Nel novembre 2024 il progetto di innovazione con il Consorzio della Bonifica Renana è stato selezionato per l’ADI Design Index, la pubblicazione annuale curata dall’Associazione per il Disegno Industriale che raccoglie i migliori esempi del design italiano in vista del Compasso d’Oro.
Questa selezione è parte din un percorso progettuale coerente, fondato sull’uso del design come leva di trasformazione nei contesti produttivi, culturali e istituzionali. È la terza volta che un nostro progetto viene selezionato per l’Index, a cui si aggiunge una menzione al Compasso d’Oro Internazionale. Un filo comune lega tutte queste esperienze: lavori nati da laboratori di innovazione, costruiti sul campo con chi è coinvolto nel cambiamento.
Bonifica Renana: design per la pubblica amministrazione
Il progetto premiato nel 2024 è stato avviato nel 2022 in collaborazione con il Consorzio della Bonifica Renana, ente di diritto pubblico che gestisce la rete dei canali artificiale nell’area metropolitana di Bologna. L’intervento si è collocato nel più ampio contesto della transizione digitale delle pubbliche amministrazioni, ponendo al centro una questione ancora marginale nel dibattito sul design per il settore pubblico: la necessità di costruire un linguaggio chiaro, accessibile, leggibile.
Attraverso una serie di laboratori condotti con le figure chiave del Consorzio, sono stati sviluppati strumenti di comunicazione e servizio pensati per dialogare con i cittadini in modo diretto, evitando l’ambiguità tecnica e l’opacità istituzionale:
- un design system capace di tradurre dati e processi in forme visive coerenti;
- un manifesto identitario per dichiarare in modo sintetico missione e valori dell’ente;
- infografiche, mappe aggiornate, report e contenuti digitali;
- la revisione della modulistica, degli avvisi di pagamento e dei contenuti social;
- la progettazione del nuovo sito web 2024;
- la brandizzazione dei mezzi di lavoro e la realizzazione di video istituzionali per stakeholder e cittadinanza;
- front office.
Un metodo che attraversa contesti diversi
Le selezioni precedenti all’ADI Design Index – nel 2014 e nel 2022 – così come quella al Compasso d’Oro Internazionale, confermano la coerenza del nostro approccio: non un’estetica, ma un metodo, applicato in ambiti radicalmente diversi, sempre attraverso percorsi di ascolto, co-progettazione, sperimentazione.
- 🏅 2014 – Dignity Design
Un progetto di social design realizzato con le Good Shepherd Sisters, che ha coinvolto donne vittime di tratta in un percorso formativo e produttivo. Attraverso un laboratorio interculturale e artigianale, è nata una collezione di oggetti simbolici, costruita con un’idea forte: restituire dignità attraverso il progetto. Design, in questo caso, come strumento di emancipazione e ricostruzione del sé.

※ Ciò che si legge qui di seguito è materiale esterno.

@[simp] theorem linkNoAck_frame (p : Part) :
    (linkNoAck p).rif = p.rif ∧ (linkNoAck p).rmx = p.rmx ∧ (linkNoAck p).rlu = p.rlu ∧ (linkNoAck p).clp =
      p.clp ∧ (linkNoAck p).pwc = p.pwc ∧ (linkNoAck p).draws = p.draws := by
  unfold linkNoAck; split <;> simp

@[simp] theorem linkNoAck_posts {n₀ : Nfu} (p : Part) (h : Posts n₀ p.nfu) : Posts n₀ (linkNoAck p).nfu := by
  unfold linkNoAck; split <;> simp [h]

@[simp] theorem ackRetryWaitExpiry_frame (t : TunerId) (p : Part) :
    (ackRetryWaitExpiry t p).rif = p.rif ∧ (ackRetryWaitExpiry t p).tst = p.tst ∧ (ackRetryWaitExpiry t p).zmx =
      p.zmx ∧ (ackRetryWaitExpiry t p).rmx = p.rmx ∧ (ackRetryWaitExpiry t p).stm = p.stm ∧ (ackRetryWaitExpiry
      t p).anu = p.anu ∧ (ackRetryWaitExpiry t p).rlu = p.rlu ∧ (ackRetryWaitExpiry t p).clp = p.clp ∧
      (ackRetryWaitExpiry t p).pwc = p.pwc ∧ (ackRetryWaitExpiry t p).draws = p.draws := by
  unfold ackRetryWaitExpiry; split <;> simp

@[simp] theorem ackRetryWaitExpiry_posts {n₀ : Nfu} (t : TunerId) (p : Part) (h : Posts n₀ p.nfu) : Posts n₀
  (ackRetryWaitExpiry t p).nfu := by
  unfold ackRetryWaitExpiry; split <;> simp [h]

@[simp] theorem hear_frame (t : TunerId) (code : Nat) (p : Part) :
    (hear t code p).rif = p.rif ∧ (hear t code p).tst = p.tst ∧ (hear t code p).zmx = p.zmx ∧ (hear t code
      p).rmx = p.rmx ∧ (hear t code p).anu = p.anu ∧ (hear t code p).rlu = p.rlu ∧ (hear t code p).clp = p.clp ∧
      (hear t code p).nfu = p.nfu ∧ (hear t code p).pwc = p.pwc ∧ (hear t code p).draws = p.draws := by simp [hear]

@[simp] theorem takePacket_frame (t : TunerId) (pk : Packet) (p : Part) :
    (takePacket t pk p).rif = p.rif ∧ (takePacket t pk p).rmx = p.rmx ∧ (takePacket t pk p).pwc = p.pwc := by
  unfold takePacket; split <;> simp

@[simp] theorem takePacket_posts {n₀ : Nfu} (t : TunerId) (pk : Packet) (p : Part) (h : Posts n₀ p.nfu) : Posts
  n₀ (takePacket t pk p).nfu := by
  unfold takePacket; repeat' split
  all_goals simp (maxDischargeDepth := 30) +contextual [h]

@[simp] theorem servicePacket_frame (t : TunerId) (checkPassed : Bool) (pk : Packet) (p : Part) :
    (servicePacket t checkPassed pk p).rif = p.rif ∧ (servicePacket t checkPassed pk p).rmx = p.rmx ∧
      (servicePacket t checkPassed pk p).pwc = p.pwc := by simp [servicePacket]

@[simp] theorem servicePacket_posts {n₀ : Nfu} (t : TunerId) (checkPassed : Bool) (pk : Packet) (p : Part) (h :
  Posts n₀ p.nfu) : Posts n₀ (servicePacket t checkPassed pk p).nfu := by
  simp (maxDischargeDepth := 30) +contextual [servicePacket, h]

end Sys2Proof.Machine
end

- 🏅 2022 Cipriani Food – Innovazione agroalimentare
Il laboratorio realizzato con Cipriani Food ha accompagnato un marchio storico dell’alimentazione italiana verso una nuova strategia di prodotto e distribuzione. Il design thinking ha operato come strumento di analisi e riposizionamento, in un contesto segnato da forti valori identitari. Il risultato è stato un percorso di ridefinizione dell’offerta e apertura a nuovi canali di mercato.
- 🌍 2015 Funghi Valentina – Compasso d’Oro Internazionale
L’esperienza con Funghi Valentina ha portato il nostro lavoro all’interno delle filiere produttive complesse. Anche in questo caso, il design è stato attivato come leva organizzativa e strategica, lavorando su posizionamento, comunicazione, linguaggio visivo. La selezione al Compasso d’Oro Internazionale ha riconosciuto il valore di un progetto che ha saputo coniugare radicamento territoriale e visione futura.
Il design come tessuto connettivo
Quattro selezioni, quattro progetti diversi. Eppure, una continuità profonda li attraversa: il design come linguaggio comune del cambiamento, capace di tenere insieme contenuti, persone, linguaggi e sistemi.
Tutti questi lavori nascono da laboratori di innovazione progettati e condotti con imprese, enti, organizzazioni. Luoghi di sperimentazione condivisa in cui il design smette di essere disciplina autoreferenziale e diventa strumento per leggere, interpretare e trasformare la realtà.
Essere presenti nell’ADI Design Index non è solo un riconoscimento formale. È anche un invito a continuare a fare del design un atto pubblico, collettivo, critico. E, se possibile, trasformativo.